GivingTuesday giving in 2022 and 2023 totaled $3.1 billion, up from $2.7 billion in 2021. While that is loads to boost in a single day, the trend last yr was flat and with fewer donorswhich, in accordance with the organization, is a disturbing signal.
Lifestyle
BlaQue Community Cares is organizing a cash crowd for serious food
QNS reports that Queens, New York-based nonprofit BlaQue Community Cares is making an effort to assist raise awareness of Earnest Foods, an organic food market with the Cash Mob initiative.

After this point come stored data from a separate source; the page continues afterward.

-- ==== Sys2Proof/Machine/State.lean ====
section
/-! DEFINITION. The state of the GC2408 as plain data, block by block (spec/00_scope.md, 1.2), the
reasons a command could stop, and the state after a device reset. -/

namespace Sys2Proof.Machine

/-! ## Pins and lane configuration -/

/-- A line level. -/
inductive Level where
  | low
  | high
deriving DecidableEq, Repr

/-- LMODE (R7). -/
inductive LMode where
  | none
  | capture
  | meter
  | replay
deriving DecidableEq, Repr

/-- DRIVE (R7): how a replay lane presents a space. -/
inductive DriveStyle where
  | release
  | drive
deriving DecidableEq, Repr

/-- The configuration registers of a lane: LCFG (R7), the capture registers (R17), the meter
registers (R73) and the carrier registers (R88). Each field stores the value written. -/
structure LaneRegs where
  lmode : LMode
  idle : Level
  driveStyle : DriveStyle
  div : BitVec 3
  minw : BitVec 8
  lgap : Word
  maxmark : Word
  maxiv : Word
  tlimit : Word
  pmask : BitVec 8
  mmode : BitVec 2
  cont : Bool
  spread : Bool
  mcount : Word
  mtimeout : Word
  cper : Word
  chigh : Word
deriving DecidableEq, Repr

/-! ## Lane front end (chapter 1) -/

/-- The two stamps of a transition (R5): the base stamp and the lane-tick stamp. -/
structure EdgeStamp where
  base : Stamp
  tick : Stamp
deriving DecidableEq, Repr

/-- A pending change of the glitch filter (R9). -/
structure Change where
  stamp : EdgeStamp
  level : Level
deriving DecidableEq, Repr

/-- The front end's own state (spec/01, "The lane front end"). -/
structure FrontEnd where
  sampled : Level
  filtered : Level
  change : Option Change
  lastEdge : EdgeStamp
deriving DecidableEq, Repr

/-! ## Life cycle (chapter 6) -/

/-- ENDING (R114). -/
inductive Ending where
  | stop
  | abort
deriving DecidableEq, Repr

/-- FCAUSE (R114). -/
inductive FaultCause where
  | noResponse
  | errorReply
  | descOwner
deriving DecidableEq, Repr

/-- The top-level state of a lane (R114). ENDING is held only while STOPPING and FCAUSE only while
FAULTED. `flushing true` is a flush that ABORT ends at its next handing back (R145). -/
inductive Life where
  | stopped
  | running
  | stopping (ending : Ending)
  | flushing (aborting : Bool)
  | faulted (cause : FaultCause)
deriving DecidableEq, Repr

/-- LRESULT (R115). -/
inductive LResult where
  | none
  | accepted
  | busy
  | badConfig
  | disabled
  | noMeter
  | badCommand
deriving DecidableEq, Repr

/-- DROPWHY (R18). -/
inductive DropWhy where
  | none
  | skipped
  | noSlot
  | noBuffer
deriving DecidableEq, Repr

/-! ## Descriptors (chapter 7) -/

/-- The owner field of a descriptor (R134). -/
inductive Owner where
  | host
  | device
deriving DecidableEq, Repr

/-- The part's copy of a descriptor (R134). -/
structure Desc where
  index : Nat
  owner : Owner
  addr : Addr
  length : BitVec 12
deriving DecidableEq, Repr

/-- The status codes of a write-back (R141). -/
inductive DescStatus where
  | record
  | badBuffer
  | flushed
  | ok
  | malformed
  | underrun
  | aborted
  | stoppedEarly
  | profileChanged
deriving DecidableEq, Repr

/-- The spare slot (R135). A fetch keeps its ring index, whether its burst has begun, and the words
its burst has handed over so far (R137, R154). -/
inductive Slot where
  | empty
  | fetching (index : Nat) (granted : Bool) (words : List Word)
  | held (desc : Desc)
deriving DecidableEq, Repr

/-- The status a descriptor of the return slot is handed back with (R135). -/
inductive ReturnStatus where
  | badBuffer
  | flushed
deriving DecidableEq, Repr

/-- A descriptor in the return slot (R135). -/
structure Returned where
  desc : Desc
  status : ReturnStatus
deriving DecidableEq, Repr

/-- The ring controller of a lane (R130 to R133). -/
structure Ring where
  rbase : Addr
  rsize : Word
  posted : Word
  consumed : Word
  slot : Slot
  ret : Option Returned
  ringEmpty : Bool
  postRefused : Bool
  flcount : Word
deriving DecidableEq, Repr

/-! ## Frame assembler (chapter 2) -/

/-- CSTATE (R18). -/
inductive CState where
  | inactive
  | arming
  | listen
  | inFrame
  | holdoff
deriving DecidableEq, Repr

/-- What becomes of a frame (R22). -/
inductive Disposition where
  | kept
  | skipped
  | dropped
deriving DecidableEq, Repr

/-- The current frame (R22). `inMark` tells the kind of the interval in progress. -/
structure Frame where
  start : Stamp
  intervalStart : Stamp
  inMark : Bool
  total : Nat
  stored : Nat
  glitches : Nat
  seq : Word
  disp : Disposition
deriving DecidableEq, Repr
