-- ==== Sys2Proof/Machine/FrontEnd.lean ====
section
/-! DEFINITION. The lane front end (chapter 1): transitions, the glitch filter and the delivery of
edges, with the commands TRANSITION and EDGE_ACCEPTED. -/

namespace Sys2Proof.Machine

/-- The front end samples its pin: LMODE is CAPTURE or METER (R8). -/
def LMode.samples : LMode → Bool
  | .capture | .meter => true
  | .none | .replay => false

/-- The front end resynchronised to the pin with tick length `div` (R7). -/
def FrontEnd.resync (line : Level) (div : BitVec 3) (now : Stamp) : FrontEnd :=
  { sampled := line, filtered := line, change := none, lastEdge := EdgeStamp.at div now }

/-- A sample differs from the one before (R8): it begins a pending change (R9) or absorbs the one
pending, with a glitch report to the assembler (R11, R29). A lane whose front end does not sample
has only its line changed (DESIGN CHOICE, log 3). -/
def Lane.seeTransition (l : Lane) (table : Eight Profile) (now : Stamp) : LaneOut :=
  if l.regs.lmode.samples then
    let level := l.fe.sampled.flip
    match l.fe.change with
    | none =>
      { l with
        line := level
        fe.sampled := level
        fe.change := some ⟨EdgeStamp.at l.regs.div now, level⟩ }.quiet
    | some _ =>
      let l1 := { l with line := level, fe.sampled := level, fe.change := none }
      if l1.runs .capture then l1.captureGlitch table else l1.quiet
  else { l with line := l.line.flip }.quiet

/-- The time a change must last: MINW lane ticks, or 1 while MINW holds 0 (R7, R10). -/
def LaneRegs.filterWidth (r : LaneRegs) : Nat := max 1 r.minw.toNat

/-- The pending change has reached its confirmation time (R10). -/
abbrev Lane.confirmed (l : Lane) (now : Stamp) (c : Change) : Prop :=
  l.regs.filterWidth ≤ tickDiff l.regs.div (l.nowTick now) c.stamp.tick

/-- The front end takes the pending change (R10). -/
def Lane.acceptChange (l : Lane) (c : Change) : Lane :=
  { l with fe := { l.fe with filtered := c.level, change := none, lastEdge := c.stamp } }

/-- An accepted edge is active-going (R13). -/
abbrev Lane.activeGoing (l : Lane) (c : Change) : Bool := decide (c.level ≠ l.regs.idle)

/-- The acceptance of lane `n`'s pending change and its delivery to the engine at work (R10, R14). -/
def State.acceptEdge (s : State) (n : LaneId) (c : Change) : State :=
  let l := (s.lane n).acceptChange c
  let active := l.activeGoing c
  if l.life.active then
    match l.regs.lmode with
    | .capture => s.putLane n (l.captureEdge s.table s.time.count active c.stamp)
    | .meter =>
      match s.meters.heldBy n with
      | some u => s.putMeter n u (l.meterEdge (s.meters.get u) u s.time.count active c.stamp)
      | none => s.setLane n l
    | _ => s.setLane n l
  else s.setLane n l

/-- EDGE_ACCEPTED is due: a pending change has lasted MINW lane ticks (R10), and the timebase counts
(R12). -/
def State.edgeDue (s : State) (n : LaneId) : Bool :=
  match (s.lane n).fe.change with
  | some c => s.ctl.enable && decide ((s.lane n).confirmed s.time.count c)
  | none => false

/-- TRANSITION (R9, R11). -/
def execTransition (n : LaneId) (s : State) : Host.Outcome State Fault Refusal :=
  .next (s.putLane n ((s.lane n).seeTransition s.table s.time.count)).raiseRequest

/-- EDGE_ACCEPTED (R10). -/
def execEdgeAccepted (n : LaneId) (s : State) : Host.Outcome State Fault Refusal :=
  match (s.lane n).fe.change with
  | some c => if s.edgeDue n then .next (s.acceptEdge n c).raiseRequest else .next s
  | none => .next s

end Sys2Proof.Machine
end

The BlaQue Cash Mob program is a community-led event that goals to support local businesses, reminiscent of grocery stores in Jamaica, by encouraging shoppers to go to the shop and spend a certain quantity of cash, roughly $20. BlaQue founder Aleeia Abraham says cash drives are happening across New York City to extend support for local businesses. “I think it’s important to really encourage local shopping habits and strengthen the connections between residents and businesses and Black businesses, especially in Queens,” she said after hosting six events since 2021.
“We’ve been doing this for a while and we’ve found that it really helps the community discover new businesses that they may not have known existed.”
As a result, crowds increase sales and strengthen social bonds for independent businesses.
Earnest Foods opened in 2021 after recognizing the necessity for fresh produce in the world. As residents struggled to seek out fresh food, Abraham defines the shop as “an invaluable part of the southeast Queens community.” “There’s really nowhere to go in Queens, especially Black-owned businesses in Queens, to find something healthier to eat. We need to keep these businesses open,” she said.
“So someone just needs to make everyone aware that these companies exist and how to keep the dollars in our community. Organizing this cash crowd not only encourages people to buy, but also shows where our collective dollars stand, how it helps sustain businesses and directly serves and uplifts our community.”
The event will happen on November 24 from 2:00 p.m. to 4:00 p.m. at 123-01 Merrick Blvd in St. Albans. According to the shop’s co-owner, Earnest Flowers, he has partnered with several other Black-owned brands in the world to sell his products at the shop. Flowers is comfortable that his neighbors can come to his supermarket to purchase organic food and goods from local vendors like Celeste Sassine, owner of Sassy Sweet Vegan Treats.
At the grand opening three years ago which was visited by over 350 viewersSassine stated that the collaboration was “super, super, super exciting” to the purpose that the majority of the products were off the shelves inside hours.